Album Review: ‘Pelagial’ by The Ocean

ANDREW HILL
STAFF WRITER

Perception, emotion, thought and feeling can all easily be influenced by various factors throughout life. The Ocean’s “Pelagial” attempts to change these in the listener. It succeeds beyond anyone’s wildest dreams. A concept album, the record takes the listener on a journey through the various layers of the ocean. It begins with the light and airy “Epipelagic,” continuing into the intensifying “Mesopelagic: Into the Uncanny.” These songs are brilliant starts to the album. With swirling water sounds, submarine noises, and air bubbles surrounded by light piano, “Epipelagic” serves to introduce the listener to the aquatic atmosphere to be explored. “Mesopelagic” begins the journey, bringing guitar, drums and dual bass guitars into the mix and growing into a heavier sound. This is a common theme throughout the album: the intensification of sonic delivery.
Much like diving deeper into the ocean, the record becomes darker and gloomier as it proceeds. The three-part “Bathyalpelagic” section of the album introduces many heavy riffs revisited and intensified in the following two-part “Abyssopelagic” segment. “Hadopelagic I: Omen of the Deep” is an extraordinarily intense instrumental section that proves that the listener is in for a bad fate before the album ends. The second “Hadopelagic” segment, “Demersal: Cognitive Dissonance,” and “Benthic: The Origin of Our Wishes” finish off the album. “Benthic” practically crushes the listener under what would be thousands of pounds of pressure at this deep layer of the ocean.
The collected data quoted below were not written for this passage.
/-- R53, R76-R80: IDLE_ENTER idles an UP link, or wakes it at once where it is in use or held awake, which
counts a conflict; a link that has nothing to send and no user idles; a lane that sees its partner's
signal wakes an idle link, by fast exit within 31,250 slots of idle and else by a retune; a fast exit
that misses its bound goes on as a retune.
Rests in part on the model's own choices (log entry 15). -/
def Obligations.LinkIdle : Prop :=
  ∀ (s : State) (l : Fin 48),
    (∃ u, exec (.idleEnter l) s = .next u ∧ OneLink s u l ∧
      (s.c.linkState l ≠ LanSt.UP → u = s) ∧
      (s.c.linkState l = LanSt.UP → (s.c.linkInBanks l || s.c.heldAwake l) = true → u.c.linkState l = LanSt.WAKE ∧
        u.c.rd (LNK_TRAIN.IDLE_CONFLICTS l) = min (s.c.rd (LNK_TRAIN.IDLE_CONFLICTS l) + 1) 255) ∧
      (s.c.linkState l = LanSt.UP → (s.c.linkInBanks l || s.c.heldAwake l) = false → u.c.linkState l = LanSt.IDLE ∧
        (u.c.link l).squelched = true ∧ (u.c.link l).idleSince = s.c.slots ∧ u.c.bit (LNK_STATUS.UP l) = false)) ∧
    (∃ u, exec (.linkIdleEntry l) s = .next u ∧ OneLink s u l ∧
      (s.c.idleReady l = false → u = s) ∧
      (s.c.idleReady l = true → u.c.linkState l = LanSt.IDLE ∧ (u.c.link l).squelched = true ∧
        (u.c.link l).idleSince = s.c.slots ∧ u.c.bit (LNK_STATUS.UP l) = false)) ∧
    (∀ ln : Fin 8, ∃ u, exec (.losDeassert l ln) s = .next u ∧ u.dev.ram = s.dev.ram ∧ u.pending = s.pending ∧
      u.c.bit (LANE_STATUS.LOS l ln) = false ∧
      (s.c.linkState l ≠ LanSt.IDLE → u.c.linkState l = s.c.linkState l) ∧
      (s.c.linkState l = LanSt.IDLE → s.c.inSafe = false →
        u.c.linkState l = if s.c.slots - (s.c.link l).idleSince ≤ 31250 then LanSt.WAKE else LanSt.RETUNE)) ∧
    (∃ u, exec (.wakeFail l) s = .next u ∧ OneLink s u l ∧
      (s.c.linkState l ≠ LanSt.WAKE → u = s) ∧
      (s.c.linkState l = LanSt.WAKE → u.c.linkState l = LanSt.RETUNE ∧ ∃ e ∈ u.c.flt.inflight, e.src = Src.WAKE_FAIL l))

/-- The lane's event of a source, or none. -/
def laneEvent (s u : State) (src ln : Nat) (yes : Prop) : Prop :=
  (yes → ∃ e ∈ u.c.flt.inflight, e.src = src ∧ e.subj.lanes = 1 <<< ln) ∧ (¬ yes → u.c.flt = s.c.flt)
An extremely unique concept, the journey deep into the ocean also represents another interesting journey: the search for the narrator’s own meaning and, like the title of “Benthic,” the origin of his wishes. Indeed, wishes are oft visited throughout the lyrics of the record. As the narrator nears the end of his internal journey, he realizes something astounding about himself. I will not reveal it here, as it would spoil the album for you all.
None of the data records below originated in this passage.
-- ==== Sys2Proof/Laws/Dispatch.lean ====
section
/-!
SUPPORT. Which meaning carries out each command: one equation per constructor.
-/

namespace Sys2Proof.Machine
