/-! ## setEng -/

@[simp] theorem Ctl.setEng_fuse (s : Ctl) (n : Nat) (e : EngSt) : (s.setEng n e).fuse = s.fuse := by rfl
@[simp] theorem Ctl.setEng_bar0 (s : Ctl) (n : Nat) (e : EngSt) : (s.setEng n e).bar0 = s.bar0 := by rfl
@[simp] theorem Ctl.setEng_cyc (s : Ctl) (n : Nat) (e : EngSt) : (s.setEng n e).cyc = s.cyc := by rfl
@[simp] theorem Ctl.setEng_flt (s : Ctl) (n : Nat) (e : EngSt) : (s.setEng n e).flt = s.flt := by rfl
@[simp] theorem Ctl.setEng_mer (s : Ctl) (n : Nat) (e : EngSt) : (s.setEng n e).mer = s.mer := by rfl
@[simp] theorem Ctl.setEng_links (s : Ctl) (n : Nat) (e : EngSt) : (s.setEng n e).links = s.links := by rfl
@[simp] theorem Ctl.setEng_sw (s : Ctl) (n : Nat) (e : EngSt) : (s.setEng n e).sw = s.sw := by rfl
@[simp] theorem Ctl.setEng_host (s : Ctl) (n : Nat) (e : EngSt) : (s.setEng n e).host = s.host := by rfl
@[simp] theorem Ctl.setEng_bar2 (s : Ctl) (n : Nat) (e : EngSt) : (s.setEng n e).bar2 = s.bar2 := by rfl
@[simp] theorem Ctl.setEng_banks (s : Ctl) (n : Nat) (e : EngSt) : (s.setEng n e).banks = s.banks := by rfl
@[simp] theorem Ctl.setEng_dom (s : Ctl) (n : Nat) (e : EngSt) : (s.setEng n e).dom = s.dom := by rfl
@[simp] theorem Ctl.setEng_net (s : Ctl) (n : Nat) (e : EngSt) : (s.setEng n e).net = s.net := by rfl
@[simp] theorem Ctl.setEng_mem (s : Ctl) (n : Nat) (e : EngSt) : (s.setEng n e).mem = s.mem := by rfl
@[simp] theorem Ctl.setEng_pools (s : Ctl) (n : Nat) (e : EngSt) : (s.setEng n e).pools = s.pools := by rfl
@[simp] theorem Ctl.setEng_pst (s : Ctl) (n : Nat) (e : EngSt) : (s.setEng n e).pst = s.pst := by rfl
@[simp] theorem Ctl.setEng_upd (s : Ctl) (n : Nat) (e : EngSt) : (s.setEng n e).upd = s.upd := by rfl
@[simp] theorem Ctl.setEng_ops (s : Ctl) (n : Nat) (e : EngSt) : (s.setEng n e).ops = s.ops := by rfl
@[simp] theorem Ctl.setEng_opCount (s : Ctl) (n : Nat) (e : EngSt) : (s.setEng n e).opCount = s.opCount := by rfl
@[simp] theorem Ctl.setEng_seq (s : Ctl) (n : Nat) (e : EngSt) : (s.setEng n e).seq = s.seq := by rfl
@[simp] theorem Ctl.setEng_held (s : Ctl) (n : Nat) (e : EngSt) : (s.setEng n e).held = s.held := by rfl
@[simp] theorem Ctl.setEng_twinRecs (s : Ctl) (n : Nat) (e : EngSt) : (s.setEng n e).twinRecs = s.twinRecs := by rfl
@[simp] theorem Ctl.setEng_tw (s : Ctl) (n : Nat) (e : EngSt) : (s.setEng n e).tw = s.tw := by rfl
@[simp] theorem Ctl.setEng_life (s : Ctl) (n : Nat) (e : EngSt) : (s.setEng n e).life = s.life := by rfl
@[simp] theorem Ctl.setEng_fw (s : Ctl) (n : Nat) (e : EngSt) : (s.setEng n e).fw = s.fw := by rfl
@[simp] theorem Ctl.setEng_boot (s : Ctl) (n : Nat) (e : EngSt) : (s.setEng n e).boot = s.boot := by rfl
@[simp] theorem Ctl.setEng_cir (s : Ctl) (n : Nat) (e : EngSt) : (s.setEng n e).cir = s.cir := by rfl
@[simp] theorem Ctl.setEng_i3c (s : Ctl) (n : Nat) (e : EngSt) : (s.setEng n e).i3c = s.i3c := by rfl
@[simp] theorem Ctl.setEng_jtag (s : Ctl) (n : Nat) (e : EngSt) : (s.setEng n e).jtag = s.jtag := by rfl
@[simp] theorem Ctl.setEng_opExcl (s : Ctl) (n : Nat) (e : EngSt) : (s.setEng n e).opExcl = s.opExcl := by rfl
@[simp] theorem Ctl.setEng_routeLow (s : Ctl) (n : Nat) (e : EngSt) : (s.setEng n e).routeLow = s.routeLow := by rfl
@[simp] theorem Ctl.setEng_flash (s : Ctl) (n : Nat) (e : EngSt) : (s.setEng n e).flash = s.flash := by rfl
@[simp] theorem Ctl.setEng_sent (s : Ctl) (n : Nat) (e : EngSt) : (s.setEng n e).sent = s.sent := by rfl
@[simp] theorem Ctl.setEng_freeN (s : Ctl) (n : Nat) (e : EngSt) : (s.setEng n e).freeN = s.freeN := by rfl
@[simp] theorem Ctl.setEng_word (s : Ctl) (n : Nat) (e : EngSt) (q : Nat) : (s.setEng n e).word q = s.word q := by rfl
@[simp] theorem Ctl.setEng_rd (s : Ctl) (n : Nat) (e : EngSt) (g : FRef) : (s.setEng n e).rd g = s.rd g := by rfl
@[simp] theorem Ctl.setEng_bit (s : Ctl) (n : Nat) (e : EngSt) (g : FRef) : (s.setEng n e).bit g = s.bit g := by rfl
@[simp] theorem Ctl.setEng_rdWord (s : Ctl) (n : Nat) (e : EngSt) (q : Nat) : (s.setEng n e).rdWord q = s.rdWord q := by rfl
Speaking of lyrics, they are the most impressive part of this album. Originally conceived as an instrumental album, which is also included in the packaging, vocal segments were added one by one until vocalist Loïc Rossetti’s booming voice filled each track. The way in which the lyrics were written is astounding: Rossetti began by listening to each completed instrumental track and singing along with various sounds until he found sounds that fit. Then, he matched meaningful lyrics to these sounds. The effect of this is a truly unifying vocal concept that brings the entire album together.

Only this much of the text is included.